■ **Data in this exercise**
====

/-- A bad header is pending on the InProgress path (R125). -/
def Block.Desynchronised (p : Params) (b : Block) : Prop :=
  b.state = .inProgress ∧ ∃ b0 more, b.pending = b0 :: more ∧ 4 ≤ b.pending.length ∧ b0 ≠ p.delim

section desynchronised
variable {p : Params} {b : Block}

/-- More bytes behind a bad header do not mend it. -/
theorem Block.Desynchronised.append (h : b.Desynchronised p) (data : List Byte) :
    Block.Desynchronised p { b with pending := b.pending ++ data } := by
  obtain ⟨hs, b0, more, hb, hl, h0⟩ := h
  exact ⟨hs, b0, more ++ data, by simp [hb], by simp; omega, h0⟩

theorem Block.Desynchronised.parseHeader_pending (h : b.Desynchronised p) :
    parseHeader p.delim b.pending = .error .delimiterMismatch := by
  obtain ⟨-, b0, more, hb, hl, h0⟩ := h
  rw [hb] at hl ⊢
  exact parseHeader_of_mismatch hl h0

/-- WRITE keeps its chunk behind the bad header, subject to the capacity check (R81). -/
theorem Block.Desynchronised.writeBlock_eq (h : b.Desynchronised p) (data : List Byte) :
    writeBlock data p b =
      capCheck p b { b with pending := b.pending ++ data } (errResponse .framingDelimiterMismatch) := by
  have hp : parseHeader p.delim (b.pending ++ data) = .error .delimiterMismatch := (h.append data).parseHeader_pending
  obtain ⟨hs, _, _, -, hl, -⟩ := h
  rw [writeBlock_of_inProgress hs (Nat.le_add_right_of_le hl), writeInProgress_error hp, ← hs, mapErr]

/-- Any number of WRITEs: the chunks answered with the mismatch gather in PENDING, and the others are not taken. -/
theorem Block.Desynchronised.runInstrs_writes (h : b.Desynchronised p) (chunks : List (List Byte)) :
    ∃ rs, runInstrs p b (chunks.map Instr.write) = ({ b with pending := b.pending ++ keptChunks (chunks.zip rs) }, rs) ∧
      ∀ r ∈ rs, r = oneWord 0x00000002 ∨ (r = oneWord 0x00000005 ∧ p.capacityMode = .enforced) := by
  induction chunks generalizing b with
  | nil => exact ⟨[], by simp [keptChunks], by simp⟩
  | cons data chunks ih =>
    by_cases hcaps : Block.WithinCaps p { b with pending := b.pending ++ data }
    · have hwrite := (h.writeBlock_eq data).trans (capCheck_of_withinCaps hcaps _ _)
      obtain ⟨rs, hrun, hrs⟩ := ih (h.append data)
      refine ⟨oneWord 0x00000002 :: rs, ?_, List.forall_mem_cons.2 ⟨.inl rfl, hrs⟩⟩
      rw [List.zip_cons_cons, keptChunks_cons_mismatch, ← List.append_assoc]
      exact runInstrs_cons_of (i := .write data) hwrite hrun
    · have hwrite := (h.writeBlock_eq data).trans (capCheck_of_not_withinCaps hcaps _ _)
      obtain ⟨rs, hrun, hrs⟩ := ih h
      refine ⟨oneWord 0x00000005 :: rs, ?_, List.forall_mem_cons.2 ⟨.inr ⟨rfl, enforced_of_not_withinCaps hcaps⟩, hrs⟩⟩
      rw [List.zip_cons_cons, keptChunks_cons_full]
      exact runInstrs_cons_of (i := .write data) hwrite hrun

end desynchronised

/-! ## The statements -/

/-- Settles O28, by the run of WRITEs on the desynchronised block. -/
theorem mismatchInProgressIsSticky : Obligations.MismatchInProgressIsSticky := by
  intro chunks s b b0 more h hs hb hl h0
  have hdesync : b.Desynchronised s.params := ⟨hs, b0, more, hb, hl, h0⟩
  obtain ⟨rs, hrun, hrs⟩ := hdesync.runInstrs_writes chunks
  obtain ⟨t, hexec, hserved, hresp⟩ := execAll_of_served h (chunks.map Instr.write)
  have hlen := length_runInstrs s.params b (chunks.map Instr.write)
  rw [hrun] at hserved hresp hlen
  rw [hs] at hserved
  exact ⟨t, rs, hexec, hserved, hresp, by simpa using hlen, hrs⟩

/-- Settles O27: a clean block takes the InProgress path on a valid header, where the capacity check is of one candidate for
both; on a mismatch the Empty path drops the chunk and the InProgress path keeps it. -/
theorem emptyChunkMattersOnlyOnMismatch : Obligations.EmptyChunkMattersOnlyOnMismatch := by
  intro s q data h
  have h' := served_set h { state := .inProgress, pending := [], decoded := q }
  refine ⟨?_, ?_⟩
  · rintro tag hi lo rest rfl
    obtain ⟨new, hnew⟩ := writeInProgress_candidate (parseHeader_of_delim s.params.delim tag hi lo rest) q
    have hwrite (b : Block) (hn : b.NotFailed) (hb : b.pending = []) (hq : b.decoded = q) :
        writeBlock (s.params.delim :: tag :: hi :: lo :: rest) s.params b = capCheck s.params b new okResponse :=
      (writeBlock_header_of_clean hn (fun _ => hb) (by rw [hb, List.nil_append])).trans (hnew b hq)
    have hwrite₁ := hwrite { state := .empty, pending := [], decoded := q } (by simp) rfl rfl
    have hwrite₂ := hwrite { state := .inProgress, pending := [], decoded := q } (by simp) rfl rfl
    by_cases hcaps : new.WithinCaps s.params
    · rw [capCheck_of_withinCaps hcaps] at hwrite₁ hwrite₂
      exact ⟨new, new, okResponse, answers_of_instrBlock h hwrite₁, answers_of_instrBlock h' hwrite₂, .inl (by decide),
        fun _ => rfl⟩
    · rw [capCheck_of_not_withinCaps hcaps] at hwrite₁ hwrite₂
      exact ⟨_, _, errResponse .streamBytesFull, answers_of_instrBlock h hwrite₁, answers_of_instrBlock h' hwrite₂,
        .inr (by decide), fun hok => absurd hok (by decide)⟩
  · rintro b0 more rfl hl h0 hcaps
    have hdrop := writeBlock_mismatch_of_empty (b := { state := .empty, pending := [], decoded := q }) rfl hl h0
    exact ⟨answers_of_instrBlock h hdrop,
      mismatchInProgressKeepsTheBytes _ _ _ b0 more h' rfl rfl hl h0 hcaps⟩

/-- Settles O29: the candidate of the frame is over the queue's cap, NEXT frees one place, and then it is within. -/
theorem fullQueueTakesTheChunkAfterNext : Obligations.FullQueueTakesTheChunkAfterNext := by
  intro s f q tag hi lo payload h hm hfull hl
  have hwrite (q' : List Frame) :
      instrBlock (.write (s.params.delim :: tag :: hi :: lo :: payload)) s.params ⟨.empty, [], q'⟩ =
        capCheck s.params ⟨.empty, [], q'⟩ ⟨.empty, [], q' ++ [⟨tag, payload⟩]⟩ okResponse :=
    (writeBlock_header_of_empty (b := ⟨.empty, [], q'⟩) rfl).trans (writeEmpty_equal hl)
  have hreject := (hwrite (f :: q)).trans (capCheck_of_not_withinCaps (by simp [hm, ← hfull]) _ _)
  have hnext := nextBlock_of_cons s.params (b := ⟨.empty, [], f :: q⟩) (by simp) rfl
  have haccept := (hwrite q).trans (capCheck_of_withinCaps (fun _ => ⟨Nat.zero_le _, by simp [← hfull]⟩) _ _)
  have hrun := runInstrs_cons_of hreject
    (runInstrs_cons_of (i := .next) hnext (runInstrs_cons_of haccept (runInstrs_nil _ _)))
  rw [execAll_eq_of_served h, hrun]
  rfl

/-- Settles O38: each instance becomes the reset block, whatever it was. -/
theorem powerOnResetsEveryInstance : Obligations.PowerOnResetsEveryInstance := by
  intro s more h
  rw [step_of_powerOn h, List.map_const']
  rfl

end Sys2Proof.Machine
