-- ==== Sys2Proof/Machine/Ops.lean ====
section
/-! DEFINITION. The named operations over the state: sparse tables (the data memory and the watch table), cores, slots, flags,
registers with their delayed write, and `raise`, the one way a machine without traps takes an error (R173, R176). -/

namespace Sys2Proof.Machine

/-! ## Sparse tables -/

/-- The value at key `a`: `d` where the table lists nothing. -/
def Sparse.read {α : Type} (d : α) : List (Nat × α) → Nat → α
  | [], _ => d
  | (b, v) :: t, a => if a = b then v else Sparse.read d t a

/-- Writes `v` at key `a` and keeps the canonical form: writing `d` removes the entry. -/
def Sparse.write {α : Type} [DecidableEq α] (d : α) : List (Nat × α) → Nat → α → List (Nat × α)
  | [], a, v => if v = d then [] else [(a, v)]
  | (b, w) :: t, a, v =>
    if a < b then (if v = d then (b, w) :: t else (a, v) :: (b, w) :: t)
    else if a = b then (if v = d then t else (a, v) :: t)
    else (b, w) :: Sparse.write d t a v

/-- The canonical form above a bound: keys strictly rising, no entry equal to `d`. -/
def Sparse.wfFrom {α : Type} [DecidableEq α] (d : α) : Nat → List (Nat × α) → Bool
  | _, [] => true
  | n, (b, v) :: t => decide (n ≤ b) && decide (v ≠ d) && Sparse.wfFrom d (b + 1) t

/-- The canonical form. -/
def Sparse.wf {α : Type} [DecidableEq α] (d : α) (t : List (Nat × α)) : Bool := Sparse.wfFrom d 0 t

/-- `mem[a]` (R35): an unlisted word is 0 (R39). -/
def Memory.read (m : Memory) (a : Nat) : Word := Sparse.read 0 m a

/-- `mem[a] <- v`. -/
def Memory.write (m : Memory) (a : Nat) (v : Word) : Memory := Sparse.write 0 m a v

/-- The memory's canonical form. -/
def Memory.wf (m : Memory) : Bool := Sparse.wf 0 m

/-- `bus.watch[k][a]` in core k's table (R34): an unlisted address is NotWatched. -/
def watchRead (t : List (Nat × Watch)) (a : Word) : Watch := Sparse.read .notWatched t a.toNat

/-- `bus.watch[k][a] <- w`. -/
def watchWrite (t : List (Nat × Watch)) (a : Word) (w : Watch) : List (Nat × Watch) :=
  Sparse.write .notWatched t a.toNat w

/-! ## Cores, slots and flags -/

/-- `N_CORES` (R9). -/
def State.nCores (s : State) : Nat := s.cores.length

/-- The constraints of R9 on the parameters of a machine: those of `Config.wf`, N_CORES >= 1, and PROG_LEN[k] >= 1 for every core. The
further "reachable branch targets < 2048" needs no check: a target that Fetch can reach is a non-negative 12-bit immediate. -/
def State.parametersOk (s : State) : Bool :=
  s.cfg.wf && decide (1 ≤ s.nCores) && s.cores.all fun c => decide (1 ≤ c.imem.length)

/-- Core k; past the last core, where the machine has none (R142), a core at reset that nothing can change. -/
def State.core (s : State) (k : Nat) : Core := s.cores.getD k (Core.reset s.cfg [])

/-- Replaces core k. -/
def State.setCore (s : State) (k : Nat) (c : Core) : State := { s with cores := s.cores.set k c }

/-- Applies a change to core k. -/
def State.modCore (s : State) (k : Nat) (f : Core → Core) : State := s.setCore k (f (s.core k))

/-- `slot[st]` (R24). -/
def Slots.get (x : Slots) : Stage → Slot
  | .fetch => x.fetch
  | .decode => x.decode
  | .execute => x.execute
  | .memory => x.memory
  | .writeBack => x.writeBack

/-- `slot[st] <- v`. -/
def Slots.set (x : Slots) (st : Stage) (v : Slot) : Slots :=
  match st with
  | .fetch => { x with fetch := v }
  | .decode => { x with decode := v }
  | .execute => { x with execute := v }
  | .memory => { x with memory := v }
  | .writeBack => { x with writeBack := v }

/-- The flag of stage `st` (R26). -/
def StageFlags.get (x : StageFlags) : Stage → Bool
  | .fetch => x.fetch
  | .decode => x.decode
  | .execute => x.execute
  | .memory => x.memory
  | .writeBack => x.writeBack

/-- `slot[k][st]`. -/
def State.slot (s : State) (k : Nat) (st : Stage) : Slot := (s.core k).slots.get st

/-- `slot[k][st] <- v`. -/
def State.setSlot (s : State) (k : Nat) (st : Stage) (v : Slot) : State :=
  s.modCore k fun c => { c with slots := c.slots.set st v }

/-- The stage that a processed record goes to (R24, R114); Write-back hands it to none. -/
def Stage.next : Stage → Stage
  | .fetch => .decode
  | .decode => .execute
  | .execute => .memory
  | .memory => .writeBack
  | .writeBack => .writeBack

/-- Stage `st` of core k hands the processed record `v` to the next stage (R114). -/
def State.pass (s : State) (k : Nat) (st : Stage) (v : Slot) : State := s.setSlot k st.next v

/-! ## Registers -/

/-- `x[k][r]` (R17). Register 0 and register 1 hold their reset value 0 because no write to them is ever recorded (R18, R19,
`recordWrite`). -/
def State.reg (s : State) (k : Nat) (r : Reg) : Word := (s.core k).regs[r.toNat]'r.isLt

/-- The deferred write applied to a core, first thing in Write-back (R128, R129). -/
def Core.applyDeferred (c : Core) : Core :=
  match c.dw with
  | none => c
  | some d => { c with regs := c.regs.set d.reg.toNat d.val d.reg.isLt, dw := none }

/-- "if dw.valid = 1: x[dw.reg] <- dw.val; dw.valid <- 0" (R128). -/
def State.applyDeferred (s : State) (k : Nat) : State := s.modCore k Core.applyDeferred

/-- Records the deferred write of `v` to `d`, but "if (d, v) is not none and d != 0 and d != 1" (R128): the one place a register
write is asked for, where registers 0 and 1 discard it (R18, R19). -/
def State.recordWrite (s : State) (k : Nat) (d : Reg) (v : Word) : State :=
  if d ≠ 0 ∧ d ≠ 1 then s.modCore k fun c => { c with dw := some { reg := d, val := v } } else s

/-! ## Freeze and unfreeze -/

/-- `Freeze()`, called by the Memory stage on a miss (R125). -/
def Core.freeze (c : Core) : Core :=
  { c with
    stallNext := { c.stallNext with writeBack := true }
    stalled := { c.stalled with memory := true, execute := true, decode := true, fetch := true } }

/-- `Unfreeze()` (R126). -/
def Core.unfreeze (c : Core) : Core := { c with stalled := {}, stallNext := {} }

/-- The promotion of `stall_next` at the start of a pipeline cycle (R112). -/
def Core.promoteStalls (c : Core) : Core :=
  { c with
    stalled :=
      { fetch := c.stalled.fetch || c.stallNext.fetch
        decode := c.stalled.decode || c.stallNext.decode
        execute := c.stalled.execute || c.stallNext.execute
        memory := c.stalled.memory || c.stallNext.memory
        writeBack := c.stalled.writeBack || c.stallNext.writeBack }
    stallNext := {} }

/-! ## Errors -/

/-- What a raise on core k reports, the machine standing as it is (R173). -/
def State.stop (s : State) (k : Nat) : Stop := { core := k, cycle := s.cycle, left := s }

/-- `raise E(info)` on core k (R12, R173): the machine stops. There is no trap to take: "No state is saved on an error, no mode
changes, no vector table or handler address exists" (R176). -/
def State.raise (s : State) (k : Nat) (e : Stop → Fault) : Result := .fault (e (s.stop k))

/-- Goes on with the next state; a stop stays the stop it is: "no later statement of that stage, no later stage of that pipeline
cycle, no later core, and no memory or bus tick of that global tick is executed" (R173). -/
def onNext (r : Result) (f : State → Result) : Result :=
  match r with
  | .next s => f s
  | .fault e => .fault e
  | .refused e => .refused e

end Sys2Proof.Machine
end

====

■ **Problem to work on**
Nothing but the lines with "hresp" should be returned, copied from the entries above.

■ **Exercise response**
  obtain ⟨t, hexec, hserved, hresp⟩ := execAll_of_served h (chunks.map Instr.write)
  rw [hrun] at hserved hresp hlen
  exact ⟨t, rs, hexec, hserved, hresp, by simpa using hlen, hrs⟩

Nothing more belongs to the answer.